Jacques Peuchet (né en 1760) passa des belles-lettres à la médecine, de la médecine à la jurisprudence, de la jurisprudence à l’administration et à la police. À la veille de la Révolution française, il collabora avec l’abbé Morellet à un dictionnaire du commerce, dont toutefois seul le prospectus est paru; il s’intéressa alors, de préférence, à l’économie politique et à l’administration. Partisan, pendant une très brève période, de la Révolution française, Peuchet adhéra bientôt au parti royaliste, assuma quelque temps la direction de la Galette de France et se vit confier plus tard par Mallet-du-Pan le fameux Mercure royaliste. Pourtant, il se faufila adroitement à travers les mailles de la Révolution, tantôt poursuivi, tantôt employé du département de l’administration et de la police. La Géographie commerçante qu’il publia en 1800 (cinq volumes in-folio) attira sur lui l’attention du premier consul Bonaparte, et il fut nommé membre du Conseil du commerce et des arts. Plus tard, il occupa un poste important dans l’administration sous le ministère de François de Neufchâteau. En 1814, la Restauration le fil censeur. Pendant les Cent-Jours, il se retira. Lors du retour des Bourbons, il reçut le poste d’archiviste de la Préfecture de police de Paris, qu’il occupa jusqu’en 1827. Peuchet ne fut pas sans influencer, directement et comme auteur, les orateurs de la Constituante, de la Convention, du Tribunat, ainsi que de la Chambre des députés sous la Restauration. Parmi ses nombreux ouvrages, pour la plupart économiques, outre la Géographie commerçante déjà citée, la Statistique [élémentaire] de la France (1807) est le plus connu.
C’est dans son grand âge que Peuchet a rédigé ses mémoires, dont il a tiré la matière soit des archives de la police de Paris, soit de ses longues expériences pratiques dans la police et l’administration.

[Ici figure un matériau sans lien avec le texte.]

-- ==== Sys2Proof/Machine/BlockEncrypt.lean ====
section
/-! DEFINITION. The block datapath, forward transform, and the load and store of a block.
Spec: `43_block_encrypt.md`. -/

namespace Sys2Proof.Machine

/-- `BLKLD` (R155).  Its precondition `o + bs ≤ LEN` is checked; the block loop of either direction goes on with
its first micro-operation (R160, R173). -/
def execBlkld (s : State) : Result :=
  need .desc s.desc fun d =>
  need .w s.w fun w =>
  need .len s.len fun len =>
  need .blk s.blk fun blk =>
  let o := blk * blockBytes w
  inSpace .buf (decide (o + blockBytes w ≤ len)) <|
  need .buf (memRead s.buf o (wordBytes w)) fun a =>
  need .buf (memRead s.buf (o + wordBytes w) (wordBytes w)) fun b =>
  if encrypts d.op then .next (goto .enc0 { s with a := some a, b := some b })
  else
    need .r s.r fun r =>
    .next (goto (if r = 0 then .dec0 else .decb) { s with a := some a, b := some b, rc := some r })

/-- `ENC0` (R156); `for RC = 1 .. R` begins (R160). -/
def execEnc0 (s : State) : Result :=
  need .w s.w fun w =>
  need .r s.r fun r =>
  need .a s.a fun a =>
  need .b s.b fun b =>
  need .sch s.sch[0]? fun s0 =>
  need .sch s.sch[1]? fun s1 =>
  .next (goto (if r = 0 then .blkst else .enca)
    { s with a := some (addW w a s0), b := some (addW w b s1), rc := some 1 })

/-- `ENCA` (R157). -/
def execEnca (s : State) : Result :=
  need .w s.w fun w =>
  need .a s.a fun a =>
  need .b s.b fun b =>
  need .rc s.rc fun rc =>
  need .sch s.sch[2 * rc]? fun k =>
  .next (goto .encb { s with a := some (encHalf w a b k) })

/-- `ENCB` (R158); the round ends, and `RC` counts up (R160). -/
def execEncb (s : State) : Result :=
  need .w s.w fun w =>
  need .r s.r fun r =>
  need .a s.a fun a =>
  need .b s.b fun b =>
  need .rc s.rc fun rc =>
  need .sch s.sch[2 * rc + 1]? fun k =>
  .next (goto (if rc + 1 ≤ r then .enca else .blkst)
    { s with b := some (encHalf w b a k), rc := some (rc + 1) })

/-- `BLKST` (R159): exactly the `bs` bytes of block `BLK` change; the block loop goes on (R163, R176). -/
def execBlkst (s : State) : Result :=
  need .desc s.desc fun d =>
  need .w s.w fun w =>
  need .len s.len fun len =>
  need .blk s.blk fun blk =>
  need .a s.a fun a =>
  need .b s.b fun b =>
  let o := blk * blockBytes w
  inSpace .buf (decide (o + blockBytes w ≤ len)) <|
  .next (nextBlock d.op w len blk
    { s with
      buf := memWrite (memWrite s.buf o (wordBytes w) a) (o + wordBytes w) (wordBytes w) b })

end Sys2Proof.Machine
end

Il les fit paraître seulement après sa mort, de sorte que l’on ne peut nullement le ranger parmi les socialistes et communistes « prématurés » à qui l’admirable profondeur et les connaissances encyclopédiques de la grande moyenne de nos écrivains, fonctionnaires et bourgeois pratiques font, comme on sait, si totalement défaut.
Écoutons notre archiviste de la Préfecture de police de Paris à propos du suicide !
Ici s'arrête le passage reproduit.